Another possibility is a U-shaped recovery, which happens when the economy improves, but does so slowly as conditions change. The recovery from the great recession was U-shaped, and at one point, many believed that the COVID-19 crisis would lead to something similar. However, as Donaldson explained, the latest analysis suggests that the U.S. could be in for a more nuanced kind of rebound from the effects of the pandemic: a K-shaped recovery. Said Donaldson, “That essentially means that different aspects of the economy are recovering at different speeds. Economies and sectors are split between those that have returned to growth quite quickly and those that are experiencing a more protracted downturn. As a result of that, the shape of the economy is changing because of the differing speed of things returning to normal.”

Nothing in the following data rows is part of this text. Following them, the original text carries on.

/-- Where no beginning begins with another, a text is read by the form of its own beginning. -/
theorem readWith_append {forms : List (List Char × (List Char → Option Line))}
    {read : List Char → Option Line}
    (hforms : (forms.map Prod.fst).Pairwise fun l l' => ¬ l <+: l' ∧ ¬ l' <+: l)
    (h : (start, read) ∈ forms) : readWith forms (start ++ rest) = read rest := by
  induction forms with
  | nil => cases h
  | cons f forms ih =>
    rw [List.map_cons, List.pairwise_cons] at hforms
    obtain ⟨hf, hforms⟩ := hforms
    obtain rfl | h := List.mem_cons.mp h
    · rw [readWith, skip_append]
    · obtain ⟨hfs, hsf⟩ := hf start (List.mem_map_of_mem h)
      rw [readWith, skip_append_eq_none hfs hsf]
      exact ih hforms h

theorem lineForms_apart :
    (lineForms.map Prod.fst).Pairwise fun l l' => ¬ l <+: l' ∧ ¬ l' <+: l := by decide

theorem readLine_append : ∀ form ∈ lineForms, ∀ rest, readLine (form.1 ++ rest) = form.2 rest :=
  fun _ hform _ => readWith_append lineForms_apart hform

/-- After `P` alone a `C` would be read as the second letter of `PC`; no text after a register begins so. -/
theorem takeReg_regName (r : Reg) (h : rest.head? ≠ some 'C') :
    takeReg (regName r ++ rest) = some (r, rest) := by
  cases r with
  | p =>
    cases rest with
    | nil => rfl
    | cons c cs =>
      have hc : c ≠ 'C' := by simpa using h
      simp [regName, takeReg, hc]
  | pc | a | x | y | s => rfl

theorem takeFlag_flagName (f : Flag) : takeFlag (flagName f :: rest) = some (f, rest) := by
  cases f <;> rfl

theorem takeByteData_hexByte (data : Word) :
    takeByteData (hexByte (loByte data) ++ rest) = some (data &&& 0x00FF#16, rest) := by
  simp [takeByteData, takeByte_hexByte, zext16_loByte]

theorem writeData_append {take : List Char → Option (Word × List Char)} {v : Word}
    (h : take cs = some (v, [])) : writeData take (", #$".toList ++ cs) = some v := by
  simp only [writeData, skip_append, Option.bind_some, h, atEnd]

theorem writeData_hexWord (data : Word) : writeData takeWord (", #$".toList ++ hexWord data) = some data :=
  writeData_append (by simpa using takeWord_hexWord data [])

theorem writeData_hexByte (data : Word) :
    writeData takeByteData (", #$".toList ++ hexByte (loByte data)) = some (data &&& 0x00FF#16) :=
  writeData_append (by simpa using takeByteData_hexByte (rest := []) data)

theorem readRegWr_regData (r : Reg) (data : Word) :
    readRegWr (regName r ++ (", #$".toList ++ regData r data)) =
      some (.regWr r (if r = .pc then data else data &&& 0x00FF#16)) := by
  have hreg : takeReg (regName r ++ (", #$".toList ++ regData r data)) =
      some (r, ", #$".toList ++ regData r data) :=
    takeReg_regName r (by simp)
  rw [readRegWr, hreg, Option.bind_some]
  by_cases hr : r = .pc
  · simp only [hr, regData, if_true, writeData_hexWord, Option.map_some]
  · simp only [hr, regData, if_false, writeData_hexByte, Option.map_some]

theorem atEnd_takeWord (w : Word) : atEnd (takeWord (hexWord w)) = some w := by
  rw [← List.append_nil (hexWord w), takeWord_hexWord, atEnd]

theorem atEnd_takeByte (b : Byte) : atEnd (takeByte (hexByte b)) = some b := by
  rw [← List.append_nil (hexByte b), takeByte_hexByte, atEnd]

theorem atEnd_takeReg (r : Reg) : atEnd (takeReg (regName r)) = some r := by
  rw [← List.append_nil (regName r), takeReg_regName r (by simp), atEnd]

theorem atEnd_takeFlag (f : Flag) : atEnd (takeFlag [flagName f]) = some f := by
  rw [takeFlag_flagName, atEnd]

It may be likely, then, that spas in certain geographic regions—areas where restrictions were lifted earlier or where vaccination rates are particularly high—will see a speedier return to pre-pandemic revenue and profit levels than those where restrictions linger. The idea of a K-shaped recovery may be frustrating for spa leaders who have spent much of the past year seeking relief from occupancy limits and other restrictions, but it probably isn’t surprising. Given the inconsistent and fragmented nature of spas’ experiences with such restrictions during the pandemic, an inconsistent and fragmented recovery is fitting. The recovery of spas able to resume fullscale operations sooner rather than later will almost certainly outpace those required to keep restrictions in place longer.
For spa leaders, recovering from the pandemic will require the same patience and flexibility that they have had to practice for more than a year. And though some spas may return to normal—whatever that means in a post-COVID world—more quickly than others, Colin McIlheney suggested that the spa industry as a whole has cause for hope. “There is a feeling that some of the industries that were most impacted by not being able to open may have the best recovery,” he said. “Obviously, your at-home delivery services did very well, but spas, restaurants, bars, et cetera, which have had to close—there’s clearly an evidence of pent-up demand there, and I think there are definitely grounds for optimism for the later quarters of this year, and particularly for 2022.”